I want to explain, to defend, to force understanding. Each word I write a rock in the bucket.

So, so heavy.

***

In Middle English, letten meant “to hinder” or as a noun “an obstruction.”

In Middle English, leten meant “to permit.”

Both and yes.

Let go. To keep myself from grasping. From clenching. From clutching.

Let go. To permit things to travel from me and to me unhindered.  Free.

***

I am being taught wild, quiet lessons in non-attachment these days. About the need to disconnect myself from outcomes, from tomorrows. About the need to let and to go.

A pepper plant withered because its tender stalk is broken.
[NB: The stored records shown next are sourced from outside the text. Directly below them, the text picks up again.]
/-- HOME_ACCESS: an access is performed at its home, or enters the request table of its landing or edge controller. -/
def execHomeAccess (k : Nat) (s : State) : Host.Outcome State Fault Refusal :=
  match s.accept k with
  | none => happens s
  | some (p, t) =>
    match p.body, p.port with
    | .access r, .core => happens (t.performAt r p.dest)
    | .access r, .host => happens (t.performAt r p.dest)
    | .access r, .peer n => if s.peerUp n then happens (t.performAt r p.dest) else happens (t.lostAt r p.dest n)
    | .access r, .stair =>
      let col := paCol r.pa
      if tableRoom ((s.column col).table.map (fun e => e.req)) 16 4 r
      then happens ((t.modColumn col (fun c => { c with table := c.table ++ [{ stair := false, at_ := s.clk, req := r }], meshTurn := false })).fillTable col)
      else happens s
    | .access r, .edge c =>
      if tableRoom (s.edge c).table 64 8 r then happens (t.modEdge c (fun e => { e with table := e.table ++ [r] })) else happens s
    | _, _ => happens s

/-- The place in the table of the access that a slot serves: the oldest of the input whose turn it is, unless an access of the other
input that entered in an earlier clk touches its bytes; then the oldest of all. -/
def Column.pick (c : Column) : Option Nat :=
  let turn := c.lastMesh
  match c.table.findIdx? (fun e => e.stair == turn) with
  | none => if c.table.isEmpty then none else some 0
  | some i =>
    match c.table[i]? with
    | none => none
    | some e => if (c.table.take i).any (fun f => f.at_ < e.at_ && f.req.meets e.req) then some 0 else some i

/-- LANDING_ACCESS: one access of a landing in its slot of 8 clk (R208); its answer goes up the stair or into the mesh 52 clk
later, and its entry is free for what is held at the stair. -/
def execLandingAccess (col : Nat) (s : State) : Host.Outcome State Fault Refusal :=
  let c := s.column col
  if s.clk < c.nextSlot then happens s
  else
    match c.pick with
    | none => happens (s.fillTable col)
    | some i =>
      match c.table[i]? with
      | none => happens s
      | some e =>
        let t := s.modColumn col (fun _ =>
          { c with table := dropNth i c.table, lastMesh := !e.stair, nextSlot := s.clk + s.delay (2 * col) 8 })
        let t := t.fillTable col
        let (t, a) := t.perform e.req
        let place := if e.stair then e.req.core else 2 * col
        happens (t.answerTo e.req a place (s.delay (2 * col) 52))

/-- EDGE_ACCESS: one access of a second-tier controller in a reference clk; its answer leaves 325 clk later (R211). -/
def execEdgeAccess (ctl : Nat) (s : State) : Host.Outcome State Fault Refusal :=
  let e := s.edge ctl
  match e.table with
  | [] => happens s
  | r :: q =>
    if s.clk < e.nextClk then happens s
    else
      let t := s.modEdge ctl (fun e => { e with table := q, nextClk := s.clk + 1 })
      let (t, a) := t.perform r
      happens (t.answerTo r a (s.edgePlace ctl) 325)

/-! ## Messages accepted (R106, R143, R144, R228) -/

/-- s.lat after a message is accepted; of those of one clk the highest virtual network, then channel, stays (R144). DESIGN CHOICE
(assumption log 99): an active message counts as channel 0 there, and of two of equal rank the later in the schedule stays. -/
def State.noteLat (s : State) (core : Nat) (p : Packet) : State :=
  let rank := vnIndex p.vn * 8 + p.ch
  let w : W64 := BitVec.ofNat 64
    (Nat.min 0xFFFF (s.clk - p.born) * 2 ^ 24 + p.hops * 2 ^ 16 + vnIndex p.vn * 2 ^ 13 + (if p.vc1 then 2 ^ 12 else 0))
  s.modCore core (fun c =>
    match c.latMark with
    | some (t, n) => if t = s.clk && rank < n then c else { c with lat := w, latMark := some (s.clk, rank) }
    | none => { c with lat := w, latMark := some (s.clk, rank) })

/-- The signature sent ahead of a message is applied as it is accepted (R232). -/
def State.applyMark (s : State) (core : Nat) (g : Option Sig) : State :=
  match g with
  | some g => s.applySig core g
  | none => s

/-- An active message in its queue. -/
def Packet.toMsg (p : Packet) : Msg := { handler := p.handler, stage := p.stage, args := p.entries }

/-- ACTIVE_MESSAGE_ACCEPT: into the low- or high-priority queue of the tile, when it has room (R106). -/
def execActiveMessageAccept (k : Nat) (s : State) : Host.Outcome State Fault Refusal :=
  match s.accept k with
  | none => happens s
  | some (p, t) =>
    let c := s.core p.dest
    match p.body, p.port with
    | .message, .core =>
      if p.kind != 2 then happens s
      else
        let u := (t.applyMark p.dest p.sig).noteLat p.dest p
        if p.hiPrio then
          if c.highQ.length < 8 then happens (u.modCore p.dest (fun c => { c with highQ := c.highQ ++ [p.toMsg] })) else happens s
        else if c.lowQ.length < 16 then happens (u.modCore p.dest (fun c => { c with lowQ := c.lowQ ++ [p.toMsg] })) else happens s
    | _, _ => happens s

/-- Entries written into a ring from the i-th free place on. -/
def State.ringWrite (s : State) (core : Nat) (h : Chan) (i : Nat) (es : List TagVal) : State :=
  match es with
  | [] => s
  | e :: r => (s.storeHome (sramPa core (h.entryOff i)) (natBytes 16 e.v.toNat) [] none).ringWrite core h (i + 1) r

/-- CHANNEL_MESSAGE_ACCEPT: into the ring when all its entries fit; for a disabled channel the receiving tile faults (R143). -/
def execChannelMessageAccept (k : Nat) (s : State) : Host.Outcome State Fault Refusal :=
  match s.accept k with
  | none => happens s
  | some (p, t) =>
    let h := (s.core p.dest).chan p.ch
    let n := p.entries.length
    match p.body, p.port with
    | .message, .core =>
      if p.kind != 3 then happens s
      else if !h.en then
        let l := match (s.core p.dest).tile? with | some (_, l) => l | none => 0
        happens (t.faultAsync p.lid clsChannel l p.dest (BitVec.ofNat 64 p.ch))
      else if h.size < h.count.toNat + n then happens s
      else
        let u := ((t.applyMark p.dest p.sig).noteLat p.dest p).ringWrite p.dest h h.count.toNat p.entries
        happens (u.modCore p.dest (fun c => { c with chans := putAt p.ch { h with count := BitVec.ofNat 9 (h.count.toNat + n) } c.chans }))
    | _, _ => happens s

/-- PEER_MESSAGE_REFUSAL: the k-th message given to a peer port names no launch or tile there (R433). -/
def execPeerMessageRefusal (k : Nat) (s : State) : Host.Outcome State Fault Refusal :=
  match s.peerOut[k]? with
  | none => happens s
  | some (n, p) =>
    let l := match (s.core p.src).tile? with | some (_, l) => l | none => 0
    happens (({ s with peerOut := dropNth k s.peerOut }).faultAsync p.lid clsPeer l p.src (BitVec.ofNat 64 n))

/-! ## Services (R442) -/

/-- The feature bitmap (Table 2-4, report offset 0x090). -/
def State.featureBits (s : State) : Nat :=
  (if s.out.peerPorts then 1 else 0) + (if s.out.ttTable then 2 else 0) + (if s.out.stochastic then 4 else 0)
    + (if s.out.tierCrypt then 8 else 0)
Pages sent again and again across the universe of 0s and 1s, never to be seen again.

Brand new gravel washed down the hillside into grass.

To let the petals from the dogwood drift against my hands and through. To let them kiss the web of my fingers. To let them fall, ungrasped is to let them fall unbruised.

I will not pick up all that gravel and carry it back up the mountain.

What are you working to let go at this moment?